Vaciaron los cargadores. La macabra sesión
fotográfica se quedó sin flashes. La sala segunda, devastada. Olía sólo a
pólvora. Los proyectiles habían destrozado cristales, mesas, sillas,
fluorescentes, pantallas, cortinas, perforado libros, estanterías, puertas,
mostradores, aniquilado a todos los lectores de esa mañana de junio en apenas
un minuto, ¡qué rápido pasó todo, Dios mío!
Por
detrás del cortinaje no menos de tres sombras negras, tal vez cinco, como
cofrades sin capitoste, enfundando Kalashnikov en lugar de cirios, habían disparado
a quemarropa, me habían pillado sentado, de espaldas, mi cabeza había recibido
una ráfaga mortal y caído herido de muerte sobre la página setenta. De mi
cabeza la sangre fluye fácil, a borbotones, líquida y escarlata, se coagula sobre
el libro, lo apelmaza, lo deja cartón
reseco, inservible.
He dicho muerto, pero no, casi muerto,
rectifico que es de sabios, (no podría narraros este horror) el impacto me ha
derribado y he caído de bruces, desmayado sobre el libro, la placa metálica que
recubre mi cerebelo me ha salvado, aunque se ha hundido y desplazado,
aplastando mi cerebro. Lo que me faltaba. Si me implantaron una placa para
corregir a medias los ataques epilépticos (y como consecuencia me incrementó la
miopía a ocho en cada ojo), ahora con la placa hundida, qué va a ser de mí.
Sencillo, os lo avanzo.
Al
principio me tomaron por otro muerto, pero un espasmo eléctrico me hizo mover
los brazos en molinete como un muñeco de cuerda y un enfermero se dio cuenta y allí
mismo me pusieron un par de vías de emergencia. —Que se nos va —les oí decir en
la ambulancia y yo tan pancho, lo que tiene el quedarse sin sangre, además, ¿a
dónde ir en estas condiciones? En fin, luego, y avanzando, en el hospital los
médicos me intervendrán, me operaron con pocas esperanzas, transfusiones y más
transfusiones, suerte que mi sangre es del tipo corriente, AB, que sino. Les oí
decir: se ha salvado por poco, aunque hay que esperar, por les efectos
colaterales. Eso es. Me han vuelto a la vida, pero, ¿a costa de qué?

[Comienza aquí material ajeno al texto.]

-- ==== Sys2Proof/Syntax.lean ====
section
/-! DEFINITION. The instruction set: one constructor for every row of spec/opcode_table.json, its operands in
the order of the row's assembler syntax (30_encoding.md R85), and what a word resolves to (R77, R83).

Operand fields are bit vectors as wide as the word's field (30_encoding.md R75). A shift amount is the NUMBER
the instruction shifts by (42_shift.md R137): 0 to 31 for the `sa` forms, 32 to 63 for the `sa32` forms;
WellFormed.lean checks the range. -/
namespace Sys2Proof

/-- The instructions of the block (30_encoding.md R78 to R81). -/
inductive Instr where
  -- Integer arithmetic, logical and set-on-less-than (41_alu.md)
  /-- R113: `ADD rd, rs, rt` -/
  | add (rd rs rt : Reg)
  /-- R114: `ADDU rd, rs, rt` -/
  | addu (rd rs rt : Reg)
  /-- R115: `SUB rd, rs, rt` -/
  | sub (rd rs rt : Reg)
  /-- R116: `SUBU rd, rs, rt` -/
  | subu (rd rs rt : Reg)
  /-- R117: `DADD rd, rs, rt` -/
  | dadd (rd rs rt : Reg)
  /-- R118: `DADDU rd, rs, rt` -/
  | daddu (rd rs rt : Reg)
  /-- R119: `DSUB rd, rs, rt` -/
  | dsub (rd rs rt : Reg)
  /-- R120: `DSUBU rd, rs, rt` -/
  | dsubu (rd rs rt : Reg)
  /-- R121: `AND rd, rs, rt` -/
  | and (rd rs rt : Reg)
  /-- R122: `OR rd, rs, rt` -/
  | or (rd rs rt : Reg)
  /-- R123: `XOR rd, rs, rt` -/
  | xor (rd rs rt : Reg)
  /-- R124: `NOR rd, rs, rt` -/
  | nor (rd rs rt : Reg)
  /-- R125: `SLT rd, rs, rt` -/
  | slt (rd rs rt : Reg)
  /-- R126: `SLTU rd, rs, rt` -/
  | sltu (rd rs rt : Reg)
  /-- R127: `ADDI rt, rs, imm` -/
  | addi (rt rs : Reg) (imm : BitVec 16)
  /-- R128: `ADDIU rt, rs, imm` -/
  | addiu (rt rs : Reg) (imm : BitVec 16)
  /-- R129: `DADDI rt, rs, imm` -/
  | daddi (rt rs : Reg) (imm : BitVec 16)
  /-- R130: `DADDIU rt, rs, imm` -/
  | daddiu (rt rs : Reg) (imm : BitVec 16)
  /-- R131: `SLTI rt, rs, imm` -/
  | slti (rt rs : Reg) (imm : BitVec 16)
  /-- R132: `SLTIU rt, rs, imm` -/
  | sltiu (rt rs : Reg) (imm : BitVec 16)
  /-- R133: `ANDI rt, rs, imm` -/
  | andi (rt rs : Reg) (imm : BitVec 16)
  /-- R134: `ORI rt, rs, imm` -/
  | ori (rt rs : Reg) (imm : BitVec 16)
  /-- R135: `XORI rt, rs, imm` -/
  | xori (rt rs : Reg) (imm : BitVec 16)
  /-- R136: `LUI rt, imm` -/
  | lui (rt : Reg) (imm : BitVec 16)
  -- Shifts (42_shift.md)
  /-- R139: `SLL rd, rt, sa` -/
  | sll (rd rt : Reg) (sa : Nat)
  /-- R140: `SRL rd, rt, sa` -/
  | srl (rd rt : Reg) (sa : Nat)
  /-- R141: `SRA rd, rt, sa` -/
  | sra (rd rt : Reg) (sa : Nat)
  /-- R142: `SLLV rd, rt, rs` -/
  | sllv (rd rt rs : Reg)
  /-- R143: `SRLV rd, rt, rs` -/
  | srlv (rd rt rs : Reg)
  /-- R144: `SRAV rd, rt, rs` -/
  | srav (rd rt rs : Reg)
  /-- R145: `DSLL rd, rt, sa` -/
  | dsll (rd rt : Reg) (sa : Nat)
  /-- R146: `DSRL rd, rt, sa` -/
  | dsrl (rd rt : Reg) (sa : Nat)
  /-- R147: `DSRA rd, rt, sa` -/
  | dsra (rd rt : Reg) (sa : Nat)
  /-- R148: `DSLL32 rd, rt, sa` -/
  | dsll32 (rd rt : Reg) (sa : Nat)
  /-- R149: `DSRL32 rd, rt, sa` -/
  | dsrl32 (rd rt : Reg) (sa : Nat)
  /-- R150: `DSRA32 rd, rt, sa` -/
  | dsra32 (rd rt : Reg) (sa : Nat)
  /-- R151: `DSLLV rd, rt, rs` -/
  | dsllv (rd rt rs : Reg)
  /-- R152: `DSRLV rd, rt, rs` -/
  | dsrlv (rd rt rs : Reg)
  /-- R153: `DSRAV rd, rt, rs` -/
  | dsrav (rd rt rs : Reg)
  -- Multiply, divide and HI/LO moves (43_muldiv.md)
  /-- R160: `MULT rs, rt` -/
  | mult (rs rt : Reg)
  /-- R161: `MULTU rs, rt` -/
  | multu (rs rt : Reg)
  /-- R162: `DIV rs, rt` -/
  | div (rs rt : Reg)
  /-- R163: `DIVU rs, rt` -/
  | divu (rs rt : Reg)
  /-- R164: `DMULT rs, rt` -/
  | dmult (rs rt : Reg)
  /-- R165: `DMULTU rs, rt` -/
  | dmultu (rs rt : Reg)
  /-- R166: `DDIV rs, rt` -/
  | ddiv (rs rt : Reg)
  /-- R167: `DDIVU rs, rt` -/
  | ddivu (rs rt : Reg)
  /-- R168: `MFHI rd` -/
  | mfhi (rd : Reg)
  /-- R169: `MFLO rd` -/
  | mflo (rd : Reg)
  /-- R170: `MTHI rs` -/
  | mthi (rs : Reg)
  /-- R171: `MTLO rs` -/
  | mtlo (rs : Reg)
  -- Branches and jumps (44_branch.md)
  /-- R178: `J target` -/
  | j (target : BitVec 26)
  /-- R179: `JAL target` -/
  | jal (target : BitVec 26)
  /-- R180: `JR rs` -/
  | jr (rs : Reg)
  /-- R181: `JALR rd, rs` -/
  | jalr (rd rs : Reg)
  /-- R182: `BEQ rs, rt, offset` -/
  | beq (rs rt : Reg) (offset : BitVec 16)
  /-- R183: `BNE rs, rt, offset` -/
  | bne (rs rt : Reg) (offset : BitVec 16)
  /-- R184: `BLEZ rs, offset` -/
  | blez (rs : Reg) (offset : BitVec 16)
  /-- R185: `BGTZ rs, offset` -/
  | bgtz (rs : Reg) (offset : BitVec 16)
  /-- R186: `BEQL rs, rt, offset` -/
  | beql (rs rt : Reg) (offset : BitVec 16)
  /-- R187: `BNEL rs, rt, offset` -/
  | bnel (rs rt : Reg) (offset : BitVec 16)
  /-- R188: `BLEZL rs, offset` -/
  | blezl (rs : Reg) (offset : BitVec 16)
  /-- R189: `BGTZL rs, offset` -/
  | bgtzl (rs : Reg) (offset : BitVec 16)
  /-- R190: `BLTZ rs, offset` -/
  | bltz (rs : Reg) (offset : BitVec 16)
  /-- R191: `BGEZ rs, offset` -/
  | bgez (rs : Reg) (offset : BitVec 16)
  /-- R192: `BLTZL rs, offset` -/
  | bltzl (rs : Reg) (offset : BitVec 16)
  /-- R193: `BGEZL rs, offset` -/
  | bgezl (rs : Reg) (offset : BitVec 16)
  /-- R194: `BLTZAL rs, offset` -/
  | bltzal (rs : Reg) (offset : BitVec 16)
  /-- R195: `BGEZAL rs, offset` -/
  | bgezal (rs : Reg) (offset : BitVec 16)
  /-- R196: `BLTZALL rs, offset` -/
  | bltzall (rs : Reg) (offset : BitVec 16)
  /-- R197: `BGEZALL rs, offset` -/
  | bgezall (rs : Reg) (offset : BitVec 16)
  -- Loads and stores (45_loadstore.md)
  /-- R205: `LB rt, offset(base)` -/
  | lb (rt : Reg) (offset : BitVec 16) (base : Reg)
  /-- R206: `LBU rt, offset(base)` -/
  | lbu (rt : Reg) (offset : BitVec 16) (base : Reg)
  /-- R207: `LH rt, offset(base)` -/
  | lh (rt : Reg) (offset : BitVec 16) (base : Reg)
  /-- R208: `LHU rt, offset(base)` -/
  | lhu (rt : Reg) (offset : BitVec 16) (base : Reg)
  /-- R209: `LW rt, offset(base)` -/
  | lw (rt : Reg) (offset : BitVec 16) (base : Reg)
  /-- R210: `LWU rt, offset(base)` -/
  | lwu (rt : Reg) (offset : BitVec 16) (base : Reg)
  /-- R211: `LD rt, offset(base)` -/
  | ld (rt : Reg) (offset : BitVec 16) (base : Reg)
  /-- R212: `LWL rt, offset(base)` -/
  | lwl (rt : Reg) (offset : BitVec 16) (base : Reg)
  /-- R213: `LWR rt, offset(base)` -/
  | lwr (rt : Reg) (offset : BitVec 16) (base : Reg)
  /-- R214: `LDL rt, offset(base)` -/
  | ldl (rt : Reg) (offset : BitVec 16) (base : Reg)
  /-- R215: `LDR rt, offset(base)` -/
  | ldr (rt : Reg) (offset : BitVec 16) (base : Reg)
  /-- R216: `LL rt, offset(base)` -/
  | ll (rt : Reg) (offset : BitVec 16) (base : Reg)
  /-- R217: `LLD rt, offset(base)` -/
  | lld (rt : Reg) (offset : BitVec 16) (base : Reg)
  /-- R218: `SB rt, offset(base)` -/
  | sb (rt : Reg) (offset : BitVec 16) (base : Reg)
  /-- R219: `SH rt, offset(base)` -/
  | sh (rt : Reg) (offset : BitVec 16) (base : Reg)
  /-- R220: `SW rt, offset(base)` -/
  | sw (rt : Reg) (offset : BitVec 16) (base : Reg)
  /-- R221: `SD rt, offset(base)` -/
  | sd (rt : Reg) (offset : BitVec 16) (base : Reg)
  /-- R222: `SWL rt, offset(base)` -/
  | swl (rt : Reg) (offset : BitVec 16) (base : Reg)
  /-- R223: `SWR rt, offset(base)` -/
  | swr (rt : Reg) (offset : BitVec 16) (base : Reg)
  /-- R224: `SDL rt, offset(base)` -/
  | sdl (rt : Reg) (offset : BitVec 16) (base : Reg)
  /-- R225: `SDR rt, offset(base)` -/
  | sdr (rt : Reg) (offset : BitVec 16) (base : Reg)
  /-- R226: `SC rt, offset(base)` -/
  | sc (rt : Reg) (offset : BitVec 16) (base : Reg)
  /-- R227: `SCD rt, offset(base)` -/
  | scd (rt : Reg) (offset : BitVec 16) (base : Reg)
  -- System, coprocessor and no-op (46_system.md)
  /-- R228: `SYNC` -/
  | sync
  /-- R229: `CACHE op, offset(base)` -/
  | cache (op : BitVec 5) (offset : BitVec 16) (base : Reg)
  /-- R230: `SYSCALL code` -/
  | syscall (code : BitVec 20)
  /-- R231: `BREAK code` -/
  | brk (code : BitVec 20)
  /-- R233: `TGE rs, rt` -/
  | tge (rs rt : Reg)
  /-- R234: `TGEU rs, rt` -/
  | tgeu (rs rt : Reg)
  /-- R235: `TLT rs, rt` -/
  | tlt (rs rt : Reg)
  /-- R236: `TLTU rs, rt` -/
  | tltu (rs rt : Reg)
  /-- R237: `TEQ rs, rt` -/
  | teq (rs rt : Reg)
  /-- R238: `TNE rs, rt` -/
  | tne (rs rt : Reg)
  /-- R239: `TGEI rs, imm` -/
  | tgei (rs : Reg) (imm : BitVec 16)
  /-- R240: `TGEIU rs, imm` -/
  | tgeiu (rs : Reg) (imm : BitVec 16)
  /-- R241: `TLTI rs, imm` -/
  | tlti (rs : Reg) (imm : BitVec 16)
  /-- R242: `TLTIU rs, imm` -/
  | tltiu (rs : Reg) (imm : BitVec 16)
  /-- R243: `TEQI rs, imm` -/
  | teqi (rs : Reg) (imm : BitVec 16)
  /-- R244: `TNEI rs, imm` -/
  | tnei (rs : Reg) (imm : BitVec 16)
  /-- R246: `MFC0 rt, rd` -/
  | mfc0 (rt rd : Reg)
  /-- R247: `DMFC0 rt, rd` -/
  | dmfc0 (rt rd : Reg)
  /-- R248: `MTC0 rt, rd` -/
  | mtc0 (rt rd : Reg)
  /-- R249: `DMTC0 rt, rd` -/
  | dmtc0 (rt rd : Reg)
  /-- R251: `TLBR` -/
  | tlbr
  /-- R252: `TLBWI` -/
  | tlbwi
  /-- R253: `TLBWR` -/
  | tlbwr
  /-- R254: `TLBP` -/
  | tlbp
  /-- R255: `ERET` -/
  | eret
  /-- R257: `COP1 (any coprocessor-1 operation)` -/
  | cop1 (rest : BitVec 26)
  /-- R258: `LWC1 ft, offset(base)` -/
  | lwc1 (ft : Reg) (offset : BitVec 16) (base : Reg)
  /-- R259: `LDC1 ft, offset(base)` -/
  | ldc1 (ft : Reg) (offset : BitVec 16) (base : Reg)
  /-- R260: `SWC1 ft, offset(base)` -/
  | swc1 (ft : Reg) (offset : BitVec 16) (base : Reg)
  /-- R261: `SDC1 ft, offset(base)` -/
  | sdc1 (ft : Reg) (offset : BitVec 16) (base : Reg)
  deriving DecidableEq, Repr

/-- An unassigned slot of the dispatch tables, by the table and the selecting field (30_encoding.md R83, R81). -/
inductive Slot where
  /-- `primary[op]` is the fallback (R78). -/
  | primary (op : BitVec 6)
  /-- `special[funct]` is the fallback (R79). -/
  | special (funct : BitVec 6)
  /-- `regimm[sub]` is the fallback (R80). -/
  | regimm (sub : BitVec 5)
  /-- COP0 with `w[25] = 0` and an unlisted `w[25:21]` (R81). -/
  | cop0Mov (sub : BitVec 5)
  /-- COP0 with `w[25] = 1` and an unlisted `w[5:0]` (R81). -/
  | cop0Co (funct : BitVec 6)
  deriving DecidableEq, Repr

/-- What `Resolve` makes of a word (30_encoding.md R77): the handler of an instruction, with its operands, or
the fallback handler of an unassigned slot. -/
inductive Resolved where
  | handler (i : Instr)
  | fallback (slot : Slot)
  deriving DecidableEq, Repr

/-- Why a run of bytes is not an instruction. -/
inductive Reject where
  /-- The word selects an unassigned slot (30_encoding.md R83). -/
  | unassigned (slot : Slot)
  /-- There are fewer than the four bytes of a word (30_encoding.md R74). -/
  | truncated (bytes : Nat)
  deriving DecidableEq, Repr

end Sys2Proof
end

La pregunta es pertinente, en aquel
momento lo desconocía, no saldré bien, eso lo comprobaré más adelante, avanzo
acontecimientos, quedaré afectado de Parkinson, temblaré como un merengue día y
noche (lo que me cuesta escribir), volverá
la epilepsia con mayor virulencia,
empeoraré la vista a catorce dioptrías y quedaré sordo como el fondo del mar por
las detonaciones, dicen. Muy desagradable. Sobreviviente del atentado y con
pensión del Estado, eso sí. Igual os preguntáis qué pasó con los terroristas. Lo
de siempre, las fuerzas especiales los abatieron en la planta primera, donde
los libros históricos, cuando se les acabó la munición, como era de esperar.
Habían gastado toda la disponible en la segunda planta.
Los
de la biblioteca tuvieron un detalle conmigo, me regalaron el libro manchado de
sangre, el que estaba leyendo y cobijó mi cabeza. Se llama Hemorragia y es de
T. T. (Thomas Taylor), una novela, visto lo visto, muy realista. Po cierto, Seller
acabó loco, no pudo soportar el sufrimiento ajeno.